**PROBLEM STATEMENT**
Using the records below, repeat exactly the lines from the one holding "CHOICE). -/" through the one holding "if b.arr = 0", both ends included, and no others.

**ENTRIES SUPPLIED**
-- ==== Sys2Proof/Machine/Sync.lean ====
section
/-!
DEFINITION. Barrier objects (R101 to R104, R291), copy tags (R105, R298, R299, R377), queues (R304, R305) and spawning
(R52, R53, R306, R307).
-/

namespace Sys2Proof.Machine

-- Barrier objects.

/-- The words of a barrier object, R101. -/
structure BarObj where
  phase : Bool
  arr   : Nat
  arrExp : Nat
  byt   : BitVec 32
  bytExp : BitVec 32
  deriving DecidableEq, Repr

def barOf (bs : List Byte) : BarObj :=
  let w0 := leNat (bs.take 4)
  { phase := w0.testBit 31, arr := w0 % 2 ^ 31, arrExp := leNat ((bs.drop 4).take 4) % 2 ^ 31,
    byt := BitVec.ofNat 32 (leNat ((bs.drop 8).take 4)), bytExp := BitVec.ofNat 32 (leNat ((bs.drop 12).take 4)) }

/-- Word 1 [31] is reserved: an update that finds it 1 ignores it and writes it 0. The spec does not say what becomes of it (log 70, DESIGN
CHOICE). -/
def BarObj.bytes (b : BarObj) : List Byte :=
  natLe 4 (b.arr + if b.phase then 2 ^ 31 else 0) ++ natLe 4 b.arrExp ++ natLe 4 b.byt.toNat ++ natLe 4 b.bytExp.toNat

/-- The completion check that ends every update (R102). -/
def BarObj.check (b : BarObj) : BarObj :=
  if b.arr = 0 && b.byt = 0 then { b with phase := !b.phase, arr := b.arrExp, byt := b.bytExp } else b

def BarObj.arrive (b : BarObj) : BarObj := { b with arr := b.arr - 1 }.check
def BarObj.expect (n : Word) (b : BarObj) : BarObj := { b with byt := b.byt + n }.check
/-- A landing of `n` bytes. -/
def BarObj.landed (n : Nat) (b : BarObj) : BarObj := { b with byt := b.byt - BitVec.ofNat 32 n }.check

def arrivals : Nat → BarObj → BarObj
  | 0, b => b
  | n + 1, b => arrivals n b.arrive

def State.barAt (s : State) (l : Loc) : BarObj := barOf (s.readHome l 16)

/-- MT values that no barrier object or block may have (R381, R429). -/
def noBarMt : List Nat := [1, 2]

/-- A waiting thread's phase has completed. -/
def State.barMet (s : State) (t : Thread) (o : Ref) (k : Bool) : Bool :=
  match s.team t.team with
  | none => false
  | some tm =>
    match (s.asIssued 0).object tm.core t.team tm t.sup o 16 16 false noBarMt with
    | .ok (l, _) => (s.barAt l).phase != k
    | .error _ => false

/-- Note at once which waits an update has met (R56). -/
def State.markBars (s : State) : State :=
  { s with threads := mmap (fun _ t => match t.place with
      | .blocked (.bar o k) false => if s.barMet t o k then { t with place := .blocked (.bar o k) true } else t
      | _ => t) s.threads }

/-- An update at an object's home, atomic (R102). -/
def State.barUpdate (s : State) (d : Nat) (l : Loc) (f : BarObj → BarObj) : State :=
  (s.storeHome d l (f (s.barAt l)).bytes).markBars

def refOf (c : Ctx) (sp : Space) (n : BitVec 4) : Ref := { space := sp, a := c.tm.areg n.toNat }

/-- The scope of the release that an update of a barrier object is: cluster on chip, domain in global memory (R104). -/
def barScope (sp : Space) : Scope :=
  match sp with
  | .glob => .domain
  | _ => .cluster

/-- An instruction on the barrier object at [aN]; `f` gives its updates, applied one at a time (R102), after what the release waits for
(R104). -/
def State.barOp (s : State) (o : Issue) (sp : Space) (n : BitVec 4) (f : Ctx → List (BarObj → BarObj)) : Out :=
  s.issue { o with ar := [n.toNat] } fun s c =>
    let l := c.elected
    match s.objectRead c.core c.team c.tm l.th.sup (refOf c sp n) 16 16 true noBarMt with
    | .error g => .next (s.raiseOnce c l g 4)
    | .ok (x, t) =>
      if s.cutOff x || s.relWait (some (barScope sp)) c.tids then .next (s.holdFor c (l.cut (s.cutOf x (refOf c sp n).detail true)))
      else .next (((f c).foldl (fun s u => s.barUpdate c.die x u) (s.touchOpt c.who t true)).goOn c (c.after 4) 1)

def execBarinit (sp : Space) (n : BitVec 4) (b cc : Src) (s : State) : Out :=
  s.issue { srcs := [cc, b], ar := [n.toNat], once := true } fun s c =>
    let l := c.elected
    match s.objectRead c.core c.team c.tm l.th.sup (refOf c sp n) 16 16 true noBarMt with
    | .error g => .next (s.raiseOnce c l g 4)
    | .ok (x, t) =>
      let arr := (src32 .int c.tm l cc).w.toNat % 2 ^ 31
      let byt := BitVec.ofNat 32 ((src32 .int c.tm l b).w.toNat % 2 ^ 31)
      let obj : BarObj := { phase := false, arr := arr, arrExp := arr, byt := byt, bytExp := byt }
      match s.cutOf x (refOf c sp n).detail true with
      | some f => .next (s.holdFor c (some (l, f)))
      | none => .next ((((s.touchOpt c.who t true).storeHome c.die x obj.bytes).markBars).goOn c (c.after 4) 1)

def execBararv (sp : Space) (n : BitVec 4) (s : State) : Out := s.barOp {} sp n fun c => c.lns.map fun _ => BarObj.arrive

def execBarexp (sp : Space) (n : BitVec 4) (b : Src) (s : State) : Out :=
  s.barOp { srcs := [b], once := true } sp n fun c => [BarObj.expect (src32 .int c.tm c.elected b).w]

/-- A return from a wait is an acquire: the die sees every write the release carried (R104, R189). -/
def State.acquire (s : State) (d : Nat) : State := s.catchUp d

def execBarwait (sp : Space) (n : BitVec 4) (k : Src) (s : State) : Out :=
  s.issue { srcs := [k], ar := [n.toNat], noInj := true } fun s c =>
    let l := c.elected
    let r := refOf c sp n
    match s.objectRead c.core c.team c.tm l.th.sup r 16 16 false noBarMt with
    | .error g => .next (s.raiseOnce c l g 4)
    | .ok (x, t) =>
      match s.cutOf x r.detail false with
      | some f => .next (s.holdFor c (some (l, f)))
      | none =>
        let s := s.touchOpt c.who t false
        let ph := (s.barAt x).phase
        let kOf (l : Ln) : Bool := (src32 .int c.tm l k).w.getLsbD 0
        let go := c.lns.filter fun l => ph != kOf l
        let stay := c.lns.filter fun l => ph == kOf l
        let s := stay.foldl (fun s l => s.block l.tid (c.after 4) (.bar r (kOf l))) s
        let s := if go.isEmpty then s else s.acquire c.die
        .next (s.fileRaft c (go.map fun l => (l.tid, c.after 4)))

**COMPLETED TASK**
CHOICE). -/
def BarObj.bytes (b : BarObj) : List Byte :=
  natLe 4 (b.arr + if b.phase then 2 ^ 31 else 0) ++ natLe 4 b.arrExp ++ natLe 4 b.byt.toNat ++ natLe 4 b.bytExp.toNat

/-- The completion check that ends every update (R102). -/
def BarObj.check (b : BarObj) : BarObj :=
  if b.arr = 0 && b.byt = 0 then { b with phase := !b.phase, arr := b.arrExp, byt := b.bytExp } else b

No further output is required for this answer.